The Maryland Center for School Safety’s annual report found it got a lot more tips and reports to its anonymous tip line during the last school year than it did in the previous school year. But leaders in that small state agency said that’s not necessarily indicative of growing problems and safety issues in schools — but rather the success of its messaging and efforts to raise awareness of what the center does.
There were more than 900 tips and concerns about various safety issues submitted to the anonymous tip line — which can be accessed online, via phone or through the agency’s app — up more than 150 tips from the 2021-2022 school year.
“One of our priorities every year, since the reporting system began in 2018, is to increase awareness of the system,” said Kimberly Buckheit, the policy, communications and engagement manager with MCSS.
“So as you increase awareness, you create that likelihood of increasing the number of people who are then reporting things, which can’t necessarily be equated to … more incidents occurring.”
She said increasing that awareness can make a big difference when it comes to keeping threats away from schools.
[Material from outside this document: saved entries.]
-- ==== Sys2Proof/Machine/Time.lean ====
section
/-! DEFINITION. Time: network time (R46 to R64): the state machine, frequency, slew and holdover, references, the ToD
UART, the timestamp queue. -/
namespace Sys2Proof.Machine

/-! ## The time state machine (R48, R53) -/

/-- TIM_STATE.STATE. -/
def State.tState (s : State) : Nat := s.rd Reg.TIM_STATE_STATE

/-- TIM_STATE.REF. -/
def State.tRef (s : State) : Nat := s.rd Reg.TIM_STATE_REF

/-- A rejected command or write (TIMA trouble counter 3). -/
def State.tReject (s : State) : State := s.trb 0x10 3

/-- The effective adjustment, within ±524 ppm (R46, R47), in 2^-20 ppb. -/
def TimeSt.eff (t : TimeSt) : Int :=
  max (-(549453824000 : Int)) (min 549453824000 (t.servoFreq + t.slewTerm + t.holdTerm))

/-- Load an adjustment into every channel that runs (R46). -/
def State.loadAdj (s : State) (k : Int) : State :=
  { s with time := { s.time with
      chA := { s.time.chA with adj := k }, chB := { s.time.chB with adj := k }, chC := { s.time.chC with adj := k } } }

/-- Restart the TIM_HOLD_TIMEOUT count (R53). -/
def State.servoCountNow (s : State) : State := { s with time := { s.time with servoEpoch := s.epoch } }

/-- The temperature source in use: 0 when the model term is off (R58). -/
def State.tempSrc (s : State) : Nat :=
  let n := s.rd Reg.TIM_HOLD_CFG_TEMP_SRC
  if n = 2 ∧ 24 ≤ s.rd Reg.TIM_HOLD_CFG_SENSOR then 0 else n

/-- TIM_HOLD_TEMP, signed 1/128 °C. -/
def State.holdTemp (s : State) : Int := s.rdsi Reg.TIM_HOLD_TEMP_TEMP 0

/-- Entry i of the holdover table: temperature in 1/128 °C, frequency offset in 2^-12 ppb (R57). -/
def State.holdEntry (s : State) (i : Nat) : Int × Int := (s.rdsi Reg.HOLD_TBL_n_T_TEMP i, s.rdsi Reg.HOLD_TBL_n_F_FOFS i)

/-- The interval of the model that holds t, interpolated (R57); none where no interval does. -/
def State.modelWalk (s : State) (t : Int) (n i : Nat) : Option Int :=
  match n with
  | 0 => none
  | k + 1 =>
    let a := s.holdEntry i
    let b := s.holdEntry (i + 1)
    if a.1 ≤ t ∧ t < b.1 then some ((a.2 * (b.1 - t) + b.2 * (t - a.1)) * 256 / (b.1 - a.1))
    else State.modelWalk s t k (i + 1)

/-- model(t) of R57 in 2^-20 ppb. -/
def State.holdModel (s : State) (t : Int) : Int :=
  let n := min 64 (s.rd Reg.TIM_HOLD_CFG_ENTRIES)
  if n = 0 then 0
  else match s.modelWalk t (n - 1) 0 with
    | some y => y
    | none => if t < (s.holdEntry 0).1 then (s.holdEntry 0).2 * 256 else (s.holdEntry (n - 1)).2 * 256

/-- The holdover term at an epoch: −(y − y0) − aging · days (R57, R58). -/
def State.holdTermNow (s : State) : Int :=
  (if s.tempSrc = 0 then 0 else -(s.holdModel s.holdTemp - s.time.y0))
    - s.rdsi Reg.TIM_AGING_SLOPE 0 * ((s.epoch : Int) - s.time.holdStart) / 691200000

/-- Entry to HOLDOVER: c0, y0 and the epoch are recorded and the model starts (R57). -/
def State.enterHoldover (s : State) : State :=
  let e := s.epoch
  let s := { s with time := { s.time with
    c0 := s.time.servoFreq, y0 := if s.tempSrc = 0 then 0 else s.holdModel s.holdTemp, holdStart := e, holdTerm := 0,
    holdActive := true } }
  ((s.wr Reg.TIM_STATE_STATE 3).wr Reg.TIM_HOLD_START_LO_EPOCH e).wr Reg.TIM_HOLD_START_HI_EPOCH (e / 2 ^ 32)

/-- HOLDOVER if VALID, otherwise FREE, which uses no reference (R48, R62). -/
def State.holdOrFree (s : State) : State :=
  if s.rdb Reg.TIM_STATE_VALID then s.enterHoldover else (s.wr Reg.TIM_STATE_STATE 0).wr Reg.TIM_STATE_REF 0

/-- CMD = FREE: every term becomes 0 and a slew ends (R48). -/
def State.timeFree (s : State) : State :=
  let s := { s with time := { s.time with
    servoFreq := 0, slewTerm := 0, holdTerm := 0, holdActive := false, phaseRem := 0, freqPending := none } }
  (((s.wr Reg.TIM_FREQ_ADJ 0).wr Reg.TIM_STATE_STATE 0).wr Reg.TIM_STATE_REF 0).loadAdj 0

/-- ACQUIRE with a reference (R48, R50). -/
def State.timeAcquire (s : State) (ref : Nat) : State :=
  if (s.tState = 0 ∨ s.tState = 3) ∧ 1 ≤ ref ∧ ref ≤ 3 then
    let s := ((s.wr Reg.TIM_STATE_STATE 1).wr Reg.TIM_STATE_REF ref).servoCountNow
    { s with time := { s.time with convergeCount := 0 } }
  else s.tReject

/-- Entry to LOCKED (R48). -/
def State.enterLocked (s : State) : State :=
  ((s.wr Reg.TIM_STATE_STATE 2).wr Reg.TIM_STATE_VALID 1).servoCountNow

/-- LOCK: from ACQUIRING with REF 1 or 2; with REF 3 the hardware servo converges instead (R48). -/
def State.timeLock (s : State) : State :=
  if s.tState = 1 ∧ s.tRef ≠ 3 then s.enterLocked else s.tReject

/-- HOLD (R48). -/
def State.timeHold (s : State) : State :=
  if s.tState = 1 ∨ s.tState = 2 then s.holdOrFree else s.tReject

/-- RESUME: the state held before the Traverse (R48). -/
def State.timeResume (s : State) : State :=
  if s.tState = 4 then
    if s.time.beforeTraverse = 2 then s.enterLocked else (s.wr Reg.TIM_STATE_STATE s.time.beforeTraverse).servoCountNow
  else s.tReject

/-- A write of TIM_CMD: 0, 6 and 7 do nothing (R62). -/
def State.timeCommand (s : State) (cmd ref : Nat) : State :=
  if cmd = 1 then s.timeAcquire ref else if cmd = 2 then s.timeLock else if cmd = 3 then s.timeHold
  else if cmd = 4 then s.timeResume else if cmd = 5 then s.timeFree else s

/-- A write of TIM_FREQ (R53). -/
def State.timeFreqWrite (s : State) (v : Nat) : State :=
  if s.tState ≤ 2 ∧ s.tRef ≠ 3 then
    let s := s.wr Reg.TIM_FREQ_ADJ v
    let s := { s with time := { s.time with freqPending := some (toSigned 32 v * 256) } }
    if s.tRef = 1 ∨ s.tRef = 2 then s.servoCountNow else s
  else s.tReject

/-- The slew limit in ppb (R62: values above 2,000 act as 2,000). -/
def State.slewLimit (s : State) : Nat := min 2000 (s.rd Reg.TIM_SLEW_SLEW_LIMIT)

/-- A write of TIM_PHASE_ADJ (R54). -/
def State.phaseWrite (s : State) (v : Nat) : State :=
  let d := toSigned 32 v * subPerNs
  if (0 < d ∧ (s.rd Reg.TIM_STEP_THRESH_NS : Int) * subPerNs < s.time.phaseRem + d) ∨ s.slewLimit = 0 ∨ s.tState = 0
  then s.trb 0x10 4
  else { s with time := { s.time with phaseRem := s.time.phaseRem + d } }

/-- The slew term of the next pitch: the limit, or the smaller term that lands exactly (R54). A term of k 2^-20 ppb
removes 625·k channel units in a pitch. -/
def slewStep (rem : Int) (limit : Nat) : Int :=
  let l : Int := limit * 1048576
  max (-l) (min l (tdiv rem 625))

/-- The terms that a pitch boundary loads: the slew of the last pitch is settled, a waiting TIM_FREQ takes effect and
ends a holdover term (R46, R53, R54, R58). -/
def State.pitchTerms (s : State) : State :=
  let rem := s.time.phaseRem - 625 * s.time.slewTerm
  let t := { s.time with phaseRem := rem, slewTerm := slewStep rem s.slewLimit }
  let t := match t.freqPending with
    | some f => { t with servoFreq := f, freqPending := none, holdActive := false, holdTerm := 0 }
    | none => t
  ({ s with time := t }).loadAdj t.eff

/-- Load a restarting channel with the governing time and adjustment; its FAILED and DISSENT bits clear (R86, log
entry 12). -/
def State.channelLoad (s : State) (n : Nat) : State :=
  let c := s.chan n
  if c.loadPending ∧ s.domainUp (3 + n) then
    let t := s.wr Reg.SPN_STAT_DISSENT (setBit (s.rd Reg.SPN_STAT_DISSENT) n false)
    let t := t.wr Reg.SPN_STAT_FAILED (setBit (t.rd Reg.SPN_STAT_FAILED) n false)
    t.setChan n { c with time := s.sub, adj := s.time.eff, loadPending := false, fallow := false,
                         rejoinAt := some (s.epoch + 1) }
  else s

/-- Everything that network time does at a pitch boundary. -/
def State.timePitch (s : State) : State := (((s.pitchTerms).channelLoad 0).channelLoad 1).channelLoad 2

/-- Let time pass on every channel that runs: to a governing time in nanoseconds not yet reached. -/
def State.advanceTo (s : State) (ns : Nat) : State :=
  if s.sub < ns * subPerNs then
    let d := ns * subPerNs - s.sub
    { s with time := { s.time with
        chA := { s.time.chA with time := s.time.chA.time + d }
        chB := { s.time.chB with time := s.time.chB.time + d }
        chC := { s.time.chC with time := s.time.chC.time + d } } }
  else s

/-- The mean of the on-package sensors that are not STALE (R58, R416); none when all are. -/
def State.meanTemp (s : State) : Option Int :=
  let l := (List.range 24).filter (fun n => s.rdi Reg.THM_TEMP_n_STALE n == 0)
  if l.isEmpty then none else some ((l.map (fun n => s.rdsi Reg.THM_TEMP_n_TEMP n)).sum / l.length)

/-- The temperature in use is taken from its source once an epoch (R58); the SMBus value is held between reads. -/
def State.latchTemp (s : State) : State :=
  match s.tempSrc with
  | 1 => match s.meanTemp with
    | some t => s.wr Reg.TIM_HOLD_TEMP_TEMP (ofSigned 16 t)
    | none => s
  | 2 => s.wr Reg.TIM_HOLD_TEMP_TEMP (s.rdi Reg.THM_TEMP_n_TEMP (s.rd Reg.TIM_HOLD_CFG_SENSOR))
  | _ => s

/-- The holdover model at an epoch boundary, while R57 and R58 apply it; not in TRAVERSE_HOLD (R49). -/
def State.holdoverEpoch (s : State) : State :=
  if s.time.holdActive ∧ s.tState ≠ 4 then
    let t := { s.time with holdTerm := s.holdTermNow }
    ({ s with time := t }).loadAdj t.eff
  else s

/-- Epochs without a word and epochs of conflict, for a device that follows fabric time (R60, R62). -/
def State.fabricEpoch (s : State) : State :=
  let follows := s.tRef = 3 ∧ (s.tState = 1 ∨ s.tState = 2) ∧ s.rdb Reg.TIM_FAB_CFG_FAB_EN ∧ ¬ s.rdb Reg.TIM_FAB_CFG_ROOT
  let s := s.wr Reg.TIM_FAB_STAT_WORDS_OK (b01 s.time.gotWord)
  let t := if follows ∧ ¬ s.time.gotWord then s.trb 0x10 6 else s
  let t := if s.time.conflict then t.trb 0x10 7 else t
  { t with time := { t.time with gotWord := false, conflict := false } }

/-- Everything that network time does at an epoch boundary. -/
def State.timeEpoch (s : State) : State := s.latchTemp.holdoverEpoch.fabricEpoch

/-- The bit rate of a BAUD code (R62); 0 off. -/
def baudOf (n : Nat) : Nat := [0, 9600, 19200, 38400, 57600, 115200, 230400, 460800, 921600].getD n 0

/-- The ToD UART sends for one tick: ten bit times a byte (8N1); at high impedance nothing leaves (R62, R90). -/
def State.todTick (s : State) : State :=
  let b := baudOf (s.rd Reg.TIM_TOD_BAUD_OUT)
  match s.time.todTx with
  | [] => s
  | x :: rest =>
    if b = 0 then s
    else if s.time.todAcc + b < 12500000000 then { s with time := { s.time with todAcc := s.time.todAcc + b } }
    else
      let s := { s with time := { s.time with todAcc := 0, todTx := rest } }
      if s.pins.sharedOut then s.emit (.todByte x) else s

/-- A tick of one channel: 0.8 ns times (1 + a) (R46). -/
def Channel.tick (c : Channel) : Channel :=
  if c.fallow then c else { c with time := c.time + (1048576000000000 + c.adj).toNat }

/-- Every powered channel ticks. -/
def State.tickChannels (s : State) : State :=
  { s with time := { s.time with
      chA := if s.domainUp 3 then s.time.chA.tick else s.time.chA
      chB := if s.domainUp 4 then s.time.chB.tick else s.time.chB
      chC := if s.domainUp 5 then s.time.chC.tick else s.time.chC } }

/-- Queue a PTP timestamp, or lose it and count (R63). -/
def State.tsqPush (s : State) (e : Nat) : State :=
  if ¬ s.runs 0x14 then s
  else if s.time.tsq.length < 4096 then { s with time := { s.time with tsq := s.time.tsq ++ [e] } }
  else (s.wr Reg.PTP_TSQ_STAT_OVF 1).trb 0x14 3

/-- A queue entry (R63): time, port, messageType, transmit, VALID, sequenceId. -/
def tsqEntry (t port mtype : Nat) (tx : Bool) (seq : Nat) : Nat :=
  t % 2 ^ 96 + port % 256 * 2 ^ 96 + mtype % 16 * 2 ^ 104 + b01 tx * 2 ^ 108 + 2 ^ 111 + seq % 65536 * 2 ^ 112

/-- PTP_PORT_CFG of a port. -/
def State.ptpCfg (s : State) (port : Nat) : Nat := s.time.ptpPort.get 0 port

/-- The next byte of the receive FIFO, with VALID; the read removes it (R62). -/
def State.todRxTake (s : State) : Nat × State :=
  match s.time.todRx with
  | [] => (0, s)
  | b :: rest => (b.toNat + 2 ^ 31, { s with time := { s.time with todRx := rest } })

/-- A byte to send; ignored while 256 wait (R62). -/
def State.todTxPut (s : State) (b : Byte) : State :=
  if s.time.todTx.length < 256 then { s with time := { s.time with todTx := s.time.todTx ++ [b] } } else s

/-- PTP_TSQ_k: reading _0 latches the oldest entry, reading _3 removes it (R63). -/
def State.tsqTake (s : State) (k : Nat) : Nat × State :=
  let s := if k = 0 then { s with time := { s.time with tsqLatch := s.time.tsq.headD 0 } } else s
  (bits s.time.tsqLatch (32 * k + 31) (32 * k),
   if k = 3 then { s with time := { s.time with tsq := s.time.tsq.drop 1 } } else s)

/-! ## Meanings -/

/-- TIM_CMD_ACQUIRE (R48, R50). -/
def execTimCmdAcquire (m : Master) (ref : BitVec 2) (s : State) : Host.Outcome State Fault Refusal :=
  .next (s.onWrite m 0x10 0x104 (fun t => t.timeCommand 1 ref.toNat))

/-- TIM_CMD_LOCK (R48). -/
def execTimCmdLock (m : Master) (s : State) : Host.Outcome State Fault Refusal :=
  .next (s.onWrite m 0x10 0x104 (fun t => t.timeCommand 2 0))

/-- TIM_CMD_HOLD (R48, R57). -/
def execTimCmdHold (m : Master) (s : State) : Host.Outcome State Fault Refusal :=
  .next (s.onWrite m 0x10 0x104 (fun t => t.timeCommand 3 0))

/-- TIM_CMD_RESUME (R48). -/
def execTimCmdResume (m : Master) (s : State) : Host.Outcome State Fault Refusal :=
  .next (s.onWrite m 0x10 0x104 (fun t => t.timeCommand 4 0))

/-- TIM_CMD_FREE (R48). -/
def execTimCmdFree (m : Master) (s : State) : Host.Outcome State Fault Refusal :=
  .next (s.onWrite m 0x10 0x104 (fun t => t.timeCommand 5 0))

/-- TIM_FREQ_WRITE (R53). -/
def execTimFreqWrite (m : Master) (v : Word) (s : State) : Host.Outcome State Fault Refusal :=
  .next (s.onWrite m 0x10 0x120 (fun t => t.timeFreqWrite v.toNat))

/-- TIM_PHASE_ADJ (R54). -/
def execTimPhaseAdj (m : Master) (d : Word) (s : State) : Host.Outcome State Fault Refusal :=
  .next (s.onWrite m 0x10 0x124 (fun t => t.phaseWrite d.toNat))

/-- HOLD_TIMEOUT: TIM_HOLD_TIMEOUT epochs have passed without a servo update (R48, R53, R60, R62). -/
def execHoldTimeout (s : State) : Host.Outcome State Fault Refusal :=
  let n := s.rd Reg.TIM_HOLD_TIMEOUT_EPOCHS
  .next (if (s.tState = 1 ∨ s.tState = 2) ∧ n ≠ 0 ∧ s.time.servoEpoch + n ≤ s.epoch then
      let t := s.holdOrFree
      if s.rdb Reg.TIM_STATE_VALID then t.trb 0x10 5 else t
    else s)

/-- TRAVERSE_HOLD_TIMEOUT: 32,000 epochs without RESUME (R48). -/
def execTraverseHoldTimeout (s : State) : Host.Outcome State Fault Refusal :=
  .next (if s.tState = 4 ∧ s.time.travEpoch + 32000 ≤ s.epoch then s.enterHoldover.trb 0x10 5 else s)

/-- SMBUS_TEMP_READ: the external sensor is read; eight failures in a row mark the temperature STALE (R58). -/
def execSmbusTempRead (t : Option (BitVec 16)) (s : State) : Host.Outcome State Fault Refusal :=
  .next (if s.tempSrc = 3 then
      let s := s.emit (.smbus (s.rd Reg.TIM_HOLD_CFG_SMB_ADDR))
      match t with
      | some v =>
        let s := { s with time := { s.time with smbFails := 0, smbTemp := v.toNat } }
        (s.wr Reg.TIM_HOLD_TEMP_TEMP v.toNat).wr Reg.TIM_HOLD_TEMP_STALE 0
      | none =>
        let s := { s with time := { s.time with smbFails := s.time.smbFails + 1 } }
        if 8 ≤ s.time.smbFails then s.wr Reg.TIM_HOLD_TEMP_STALE 1 else s
    else s)

/-- The time of channel n into its page's TIM_PPS_CAP (R62). -/
def State.ppsCapture (s : State) (n : Nat) : State :=
  let t := time96 (s.chan n).time
  (((s.wrp (0x10 + n) Reg.TIM_PPS_CAP_k_TIME 0 t).wrp (0x10 + n) Reg.TIM_PPS_CAP_k_TIME 1 (t / 2 ^ 32)).wrp
    (0x10 + n) Reg.TIM_PPS_CAP_k_TIME 2 (t / 2 ^ 64))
“National trends research really tells us that there’s always leakage prior to any kind of event that has caused harm,” Buckheit said. “It’s just critical that individuals, parents, students, educators, community members, have a means by which to report any behaviors of concern that they encounter, whether that’s on social media, overhearing a conversation in a way that gets an immediate response, whether that’s 2 o’clock in the morning or 2 o’clock in the afternoon.”
She added that “almost always there is someone who knew something, or something that was posted, a change in behavior.”
The Maryland Center for School Safety is a small (16 people) cabinet level agency in Maryland that helps school systems coordinate all kinds of safety issues. It offers training and help with programs for school systems to utilize, reviews emergency plans, and helps secure grant money for various types of emergency preparedness, whether that’s violence, weather or even something such as a gas leak inside a school.
Offering more training to school personnel on what to look for in terms of student safety was one priority last year, and remains a goal for this current school year. But so does standardizing certain language to describe situations such as lockdowns, so everyone knows exactly what it means and what it implies.
Of the 927 tips that came into the anonymous reporting system, more than 100 were about bullying or cyberbullying concerns. Concerns about assaults, drugs, guns, building security, anger issues and child neglect also increased. Tips about planned attacks saw a significant reduction.
The report also noted more than 1,700 threats were made to schools or school system facilities. Of the more than 1,000 total emergency responses, 241 of them led to evacuations and there were 170 lockdowns around the state. Almost 700 of those emergency responses didn’t have any impact on school operations.